**TASK GOAL:** Would you copy every line of the listing below that includes the word "replaced"?

**EXTRACTED ENTRIES:**
============================================================

-- ==== Sys2Proof/Laws/Keeps.lean ====
section
/-!
SUPPORT. What every event of the device keeps, said once for each shared operation.
`Keeps s t` reads: from `s` to `t` the queue is untouched, the record of what was sent only grows, the
bounds of `State.Inv` stay, the device stays awake, and what the safe state latches stays latched.
-/

namespace Sys2Proof.Machine

/-- From `s` to `t` nothing was lost that an event must keep. -/
structure Keeps (s t : State) : Prop where
  pending : t.pending = s.pending
  sent    : s.sent <:+ t.sent
  inv     : s.Inv → t.Inv
  awake   : s.awake = true → t.awake = true
  latched : Latched s t

/-- What every event without exception leaves: the queue, what was sent, the bounds. -/
structure Tracks (s t : State) : Prop where
  pending : t.pending = s.pending
  sent    : s.sent <:+ t.sent
  inv     : s.Inv → t.Inv

theorem Keeps.tracks {s t : State} (h : Keeps s t) : Tracks s t := ⟨h.pending, h.sent, h.inv⟩

theorem Latched.refl (s : State) : Latched s s := ⟨id, id, id, id⟩

theorem Latched.trans {s t u : State} (a : Latched s t) (b : Latched t u) : Latched s u :=
  ⟨b.root ∘ a.root, b.lamp ∘ a.lamp, b.rootPins ∘ a.rootPins, b.lampPins ∘ a.lampPins⟩

theorem Keeps.refl (s : State) : Keeps s s := ⟨rfl, List.suffix_refl _, id, id, Latched.refl s⟩

theorem Keeps.trans {s t u : State} (a : Keeps s t) (b : Keeps t u) : Keeps s u :=
  ⟨b.pending.trans a.pending, a.sent.trans b.sent, b.inv ∘ a.inv, b.awake ∘ a.awake, a.latched.trans b.latched⟩

/-- A change that reaches none of the fields that `Keeps` speaks of. -/
theorem Keeps.update {s t u : State} (h : Keeps s t) (p : u.pending = t.pending) (k : u.sent = t.sent)
    (m : u.mem = t.mem) (y : u.yard = t.yard) (r : u.fcu.timers = t.fcu.timers) (v : u.fns = t.fns) (c : u.clk.corr = t.clk.corr)
    (w : u.clk.slew = t.clk.slew) (l : u.fore.log = t.fore.log) (x : u.xc.held = t.xc.held)
    (n : u.power.state = t.power.state) (a : u.safe = t.safe) (b : u.lamp.safe = t.lamp.safe)
    (d : u.rootDrivesLow = t.rootDrivesLow) (e : u.lampDrivesLow = t.lampDrivesLow) :
    Keeps s u := by
  refine h.trans ⟨p, k ▸ List.suffix_refl _, fun i => ⟨m ▸ i.mem, y ▸ i.yard, r ▸ i.timers, ?_, c ▸ i.corr, w ▸ i.slew,
    l ▸ i.log, x ▸ i.held⟩, ?_, ⟨fun y => a ▸ y, fun y => b ▸ y, fun y => d ▸ y, fun y => e ▸ y⟩⟩
  · intro f
    have := i.views f
    simpa only [State.fn, v] using this
  · simp only [State.awake, n]
    exact id

/-- The state out of a pair. -/
theorem Keeps.ofFst {α : Type} {s t : State} {p : State × α} {a : α} (e : p = (t, a)) (h : Keeps s p.1) :
    Keeps s t := by
  subst e
  exact h

/-- An event over a list keeps what each of its parts keeps. -/
theorem Keeps.foldl {α : Type} {s : State} {f : State → α → State} (l : List α)
    (k : ∀ t a, Keeps s t → Keeps s (f t a)) {t : State} (h : Keeps s t) : Keeps s (l.foldl f t) := by
  induction l generalizing t with
  | nil => exact h
  | cons a r ih => exact ih (k t a h)

/-- A change of fields that `Keeps` does not speak of. -/
theorem Keeps.plain {s t : State} {fixed : Fixed} {flash : Flash} {boot : Boot} {postBoot : Bool}
    {portA portB : PciePort} {streams : Vector Stream 48} {cl : Vector ClPort 24} {eth : Vector EthPort 4}
    {uart : Vector UartPort 4} {drift : Vector DriftPort 4} {can : Vector CanBus 2} {wdog : Vector Wdog 3}
    {scions : Vector Scion 4} {engines : Vector Engine 64} {footprint dieTemp : List Int} {draws : Nat}
    (h : Keeps s t) : Keeps s { t with
      fixed := fixed, flash := flash, boot := boot, postBoot := postBoot, portA := portA, portB := portB
      streams := streams, cl := cl, eth := eth, uart := uart, drift := drift, can := can, wdog := wdog
      scions := scions, engines := engines, footprint := footprint, dieTemp := dieTemp, draws := draws } :=
  h.update rfl rfl rfl rfl rfl rfl rfl rfl rfl rfl rfl rfl rfl rfl rfl

/-- A change of fields that `Keeps` does not speak of, with a memory in canonical form. -/
theorem Keeps.memory {s t : State} {boot : Boot} {streams : Vector Stream 48} {draws : Nat} {mem : Memory}
    (w : t.mem.wf = true → mem.wf = true) (h : Keeps s t) :
    Keeps s { t with boot := boot, streams := streams, draws := draws, mem := mem } :=
  h.trans ⟨rfl, List.suffix_refl _, fun i => ⟨w i.mem, i.yard, i.timers, i.views, i.corr, i.slew, i.log, i.held⟩, id,
    ⟨id, id, id, id⟩⟩

/-- The yard replaced by one in canonical form. -/
theorem Keeps.yard {s t : State} {yard : Yard} (w : t.yard.mem.wf = true → yard.mem.wf = true) (h : Keeps s t) :
    Keeps s { t with yard := yard } :=
  h.trans ⟨rfl, List.suffix_refl _, fun i => ⟨i.mem, w i.yard, i.timers, i.views, i.corr, i.slew, i.log, i.held⟩, id,
    ⟨id, id, id, id⟩⟩

/-- Changed runs. -/
theorem Keeps.runs {s t : State} {engines : Vector Engine 64} {runs : List Run} (h : Keeps s t) :
    Keeps s { t with engines := engines, fore := { t.fore with runs := runs } } :=
  h.trans ⟨rfl, List.suffix_refl _, fun i => ⟨i.mem, i.yard, i.timers, i.views, i.corr, i.slew, i.log, i.held⟩, id,
    ⟨id, id, id, id⟩⟩

theorem State.drawn_keeps {s t : State} (h : Keeps s t) : Keeps s t.drawn := Keeps.plain h

/-- The power manager replaced by one that is not in Night. -/
theorem Keeps.powered {s t : State} {scions : Vector Scion 4} {engines : Vector Engine 64} {power : PowerMgr}
    (w : t.power.state ≠ .night → power.state ≠ .night) (h : Keeps s t) :
    Keeps s { t with scions := scions, engines := engines, power := power } :=
  h.trans ⟨rfl, List.suffix_refl _, fun i => ⟨i.mem, i.yard, i.timers, i.views, i.corr, i.slew, i.log, i.held⟩,
    fun a => by simpa [State.awake] using w (by simpa [State.awake] using a), ⟨id, id, id, id⟩⟩

/-- Either way of a condition. -/
theorem Keeps.ite {s t u : State} {c : Prop} [Decidable c] (a : Keeps s t) (b : Keeps s u) :
    Keeps s (if c then t else u) := by
  split <;> assumption

variable {s t : State}

/-! ## Updates -/

theorem State.setFn_keeps (f : FnId) (g : Fn → Fn) (w : ∀ x, x.view.length ≤ 32 → (g x).view.length ≤ 32)
    (h : Keeps s t) : Keeps s (t.setFn f g) := by
  refine h.trans ⟨rfl, List.suffix_refl _, fun i => ⟨i.mem, i.yard, i.timers, ?_, i.corr, i.slew, i.log, i.held⟩, id,
    ⟨id, id, id, id⟩⟩
  intro j
  have := i.views j
  simp only [State.fn, State.setFn, Vector.getElem_set] at this ⊢
  split
  · rename_i e
    apply w
    simpa only [State.fn, e] using i.views j
  · exact this

theorem State.setFore_keeps (g : Foreman → Foreman)
    (w : ∀ x, x.log.length ≤ Config.logRecords → (g x).log.length ≤ Config.logRecords)
    (h : Keeps s t) : Keeps s (t.setFore g) :=
  h.trans ⟨rfl, List.suffix_refl _, fun i => ⟨i.mem, i.yard, i.timers, i.views, i.corr, i.slew, w _ i.log, i.held⟩, id,
    ⟨id, id, id, id⟩⟩

theorem State.setLamp_keeps (g : Lamp → Lamp) (w : ∀ x, x.safe = true → (g x).safe = true)
    (h : Keeps s t) : Keeps s (t.setLamp g) :=
  h.trans ⟨rfl, List.suffix_refl _, fun i => ⟨i.mem, i.yard, i.timers, i.views, i.corr, i.slew, i.log, i.held⟩, id,
    ⟨id, w _, id, id⟩⟩

theorem State.setClk_keeps (g : Clocks → Clocks)
    (w : ∀ x, x.corr.natAbs ≤ Config.maxCorrection → (∀ c, x.slew = some c → c.prev.natAbs ≤ Config.maxCorrection) →
      (g x).corr.natAbs ≤ Config.maxCorrection ∧
        ∀ c, (g x).slew = some c → c.prev.natAbs ≤ Config.maxCorrection)
    (h : Keeps s t) : Keeps s (t.setClk g) :=
  h.trans ⟨rfl, List.suffix_refl _, fun i => ⟨i.mem, i.yard, i.timers, i.views, (w _ i.corr i.slew).1, (w _ i.corr i.slew).2,
    i.log, i.held⟩, id, ⟨id, id, id, id⟩⟩

theorem State.send_keeps (x : Sent) (h : Keeps s t) : Keeps s (t.send x) :=
  h.trans ⟨rfl, List.suffix_cons _ _, fun i => ⟨i.mem, i.yard, i.timers, i.views, i.corr, i.slew, i.log, i.held⟩, id,
    ⟨id, id, id, id⟩⟩

/-- The FCU replaced by one with no more timers than there are slots. -/
theorem Keeps.collect (c : Fcu) (w : t.fcu.timers.length ≤ Config.timerSlots → c.timers.length ≤ Config.timerSlots)
    (h : Keeps s t) : Keeps s { t with fcu := c } :=
  h.trans ⟨rfl, List.suffix_refl _, fun i => ⟨i.mem, i.yard, w i.timers, i.views, i.corr, i.slew, i.log, i.held⟩, id,
    ⟨id, id, id, id⟩⟩

/-- Cross-checking replaced by one that holds no more than 1,024 records. -/
theorem Keeps.cross (x : CrossCheck) (w : t.xc.held.length ≤ 1024 → x.held.length ≤ 1024) (h : Keeps s t) :
    Keeps s { t with xc := x } :=
  h.trans ⟨rfl, List.suffix_refl _, fun i => ⟨i.mem, i.yard, i.timers, i.views, i.corr, i.slew, i.log, w i.held⟩, id,
    ⟨id, id, id, id⟩⟩

theorem State.when_keeps (c : Bool) {u : State} (k : Keeps s u) (h : Keeps s t) : Keeps s (t.when c u) := by
  unfold State.when
  split <;> assumption

theorem State.withCmd_keeps (id : Nat) (o : Opcode) (g : Cmd → State) (k : ∀ c, Keeps s (g c)) (h : Keeps s t) :
    Keeps s (t.withCmd id o g) := by
  unfold State.withCmd
  repeat' split
  all_goals first | exact k _ | exact h

theorem State.withJob_keeps (id : Nat) (o : Opcode) (g : Cmd → State) (k : ∀ c, Keeps s (g c)) (h : Keeps s t) :
    Keeps s (t.withJob id o g) := by
  unfold State.withJob
  repeat' split
  all_goals first | exact k _ | exact h

theorem State.eachFn_keeps (g : State → FnId → State) (k : ∀ u f, Keeps s u → Keeps s (g u f)) (h : Keeps s t) :
    Keeps s (t.eachFn g) := Keeps.foldl _ k h

theorem State.holdYard_keeps (r : Run) (d : TensorDecl) (h : Keeps s t) : Keeps s (State.holdYard t r d) := by
  unfold State.holdYard
  dsimp only
  have y : ∀ live, t.yard.mem.wf = true → (t.yard.sweep live).mem.wf = true := fun live w =>
    Memory.foldl_wf _ (fun _ _ k => Memory.zero_wf _ _ _ k) _ _ w
  repeat' split
  · exact h
  · exact h.yard (y _)
  · exact h.yard (fun w => y (fun n => t.fore.runs.any fun r => r.id == n) w)

theorem State.scatter_keeps (r : Run) (j : Nat) (vals : List Int) (h : Keeps s t) : Keeps s (State.scatter t r j vals) := by
  unfold State.scatter
  split
  · exact h
  · exact h.memory (fun w => Memory.foldl_wf _ (fun _ _ k => Memory.scatterLines_wf _ _ _ _ _ k) _ _ w)

theorem State.abortTile_keeps (e' : EngineId) (h : Keeps s t) : Keeps s (State.abortTile t e') := by
  unfold State.abortTile
  try dsimp only
  split
  · exact h
  · split
    · exact h.runs
    · exact State.scatter_keeps _ _ _ h.runs

theorem State.abortTiles_keeps (p : Nat → Bool) (h : Keeps s t) : Keeps s (State.abortTiles t p) := by
  unfold State.abortTiles
  try dsimp only
  repeat' (first
    | (with_reducible assumption) | (with_reducible apply State.abortTile_keeps)
    | (with_reducible apply Keeps.foldl) | (with_reducible apply Keeps.ite) | (intro u a hu) | (split)
    | (fail_if_no_progress with_reducible apply Keeps.plain))

theorem State.setPort_keeps (p : HostPort) (g : PciePort → PciePort) (h : Keeps s t) : Keeps s (State.setPort t p g) := by
  unfold State.setPort
  try dsimp only
  repeat' (first
    | (with_reducible assumption) | (split) | (fail_if_no_progress with_reducible apply Keeps.plain))

theorem State.setStream_keeps (c : CtxId) (g : Stream → Stream) (h : Keeps s t) : Keeps s (State.setStream t c g) := by
  unfold State.setStream
  try dsimp only
  repeat' (first
    | (with_reducible assumption) | (fail_if_no_progress with_reducible apply Keeps.plain))

theorem State.setCl_keeps (p : ClPortId) (g : ClPort → ClPort) (h : Keeps s t) : Keeps s (State.setCl t p g) := by
  unfold State.setCl
  try dsimp only
  repeat' (first
    | (with_reducible assumption) | (fail_if_no_progress with_reducible apply Keeps.plain))

theorem State.setEth_keeps (p : Port4) (g : EthPort → EthPort) (h : Keeps s t) : Keeps s (State.setEth t p g) := by
  unfold State.setEth
  try dsimp only
  repeat' (first
    | (with_reducible assumption) | (fail_if_no_progress with_reducible apply Keeps.plain))

theorem State.setUart_keeps (p : Port4) (g : UartPort → UartPort) (h : Keeps s t) : Keeps s (State.setUart t p g) := by
  unfold State.setUart
  try dsimp only
  repeat' (first
    | (with_reducible assumption) | (fail_if_no_progress with_reducible apply Keeps.plain))

theorem State.setDrift_keeps (p : Port4) (g : DriftPort → DriftPort) (h : Keeps s t) : Keeps s (State.setDrift t p g) := by
  unfold State.setDrift
  try dsimp only
  repeat' (first
    | (with_reducible assumption) | (fail_if_no_progress with_reducible apply Keeps.plain))

theorem State.setCan_keeps (b : BusId) (g : CanBus → CanBus) (h : Keeps s t) : Keeps s (State.setCan t b g) := by
  unfold State.setCan
  try dsimp only
  repeat' (first
    | (with_reducible assumption) | (fail_if_no_progress with_reducible apply Keeps.plain))

theorem State.setWdog_keeps (w : WdogId) (g : Wdog → Wdog) (h : Keeps s t) : Keeps s (State.setWdog t w g) := by
  unfold State.setWdog
  try dsimp only
  repeat' (first
    | (with_reducible assumption) | (fail_if_no_progress with_reducible apply Keeps.plain))

theorem State.setScion_keeps (n : ScionId) (g : Scion → Scion) (h : Keeps s t) : Keeps s (State.setScion t n g) := by
  unfold State.setScion
  try dsimp only
  repeat' (first
    | (with_reducible assumption) | (fail_if_no_progress with_reducible apply Keeps.plain))

theorem State.setEngine_keeps (e' : EngineId) (g : Engine → Engine) (h : Keeps s t) : Keeps s (State.setEngine t e' g) := by
  unfold State.setEngine
  try dsimp only
  repeat' (first
    | (with_reducible assumption) | (fail_if_no_progress with_reducible apply Keeps.plain))

theorem State.setBoot_keeps (g : Boot → Boot) (h : Keeps s t) : Keeps s (State.setBoot t g) := by
  unfold State.setBoot
  try dsimp only
  repeat' (first
    | (with_reducible assumption) | (fail_if_no_progress with_reducible apply Keeps.plain))

theorem State.signal_keeps (f : FnId) (v : Fin 32) (h : Keeps s t) : Keeps s (State.signal t f v) := by
  unfold State.signal
  try dsimp only
  repeat' (first
    | (with_reducible assumption) | (with_reducible apply State.send_keeps)
    | (with_reducible apply State.setFn_keeps _ _ (by exact fun _ hx => hx))
    | (with_reducible apply Keeps.ite) | (intro u a hu) | (split)
    | (fail_if_no_progress with_reducible apply Keeps.plain))

theorem State.setEvent_keeps (f : FnId) (bits : BitVec 7) (h : Keeps s t) : Keeps s (State.setEvent t f bits) := by
  unfold State.setEvent
  try dsimp only
  repeat' (first
    | (with_reducible assumption) | (with_reducible apply State.signal_keeps)
    | (with_reducible apply State.setFn_keeps _ _ (by exact fun _ hx => hx))
    | (with_reducible apply Keeps.ite) | (intro u a hu) | (split)
    | (fail_if_no_progress with_reducible apply Keeps.plain))

theorem State.setError_keeps (f : FnId) (bit : BitVec 4) (ring : Nat) (h : Keeps s t) : Keeps s (State.setError t f bit ring) := by
  unfold State.setError
  try dsimp only
  repeat' (first
    | (with_reducible assumption) | (with_reducible apply State.setEvent_keeps)
    | (with_reducible apply State.setFn_keeps _ _ (by exact fun _ hx => hx))
    | (with_reducible apply Keeps.ite) | (intro u a hu) | (split)
    | (fail_if_no_progress with_reducible apply Keeps.plain))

============================================================

**FINISHED TASK:**
/-- The yard replaced by one in canonical form. -/
/-- The power manager replaced by one that is not in Night. -/
/-- The FCU replaced by one with no more timers than there are slots. -/
/-- Cross-checking replaced by one that holds no more than 1,024 records. -/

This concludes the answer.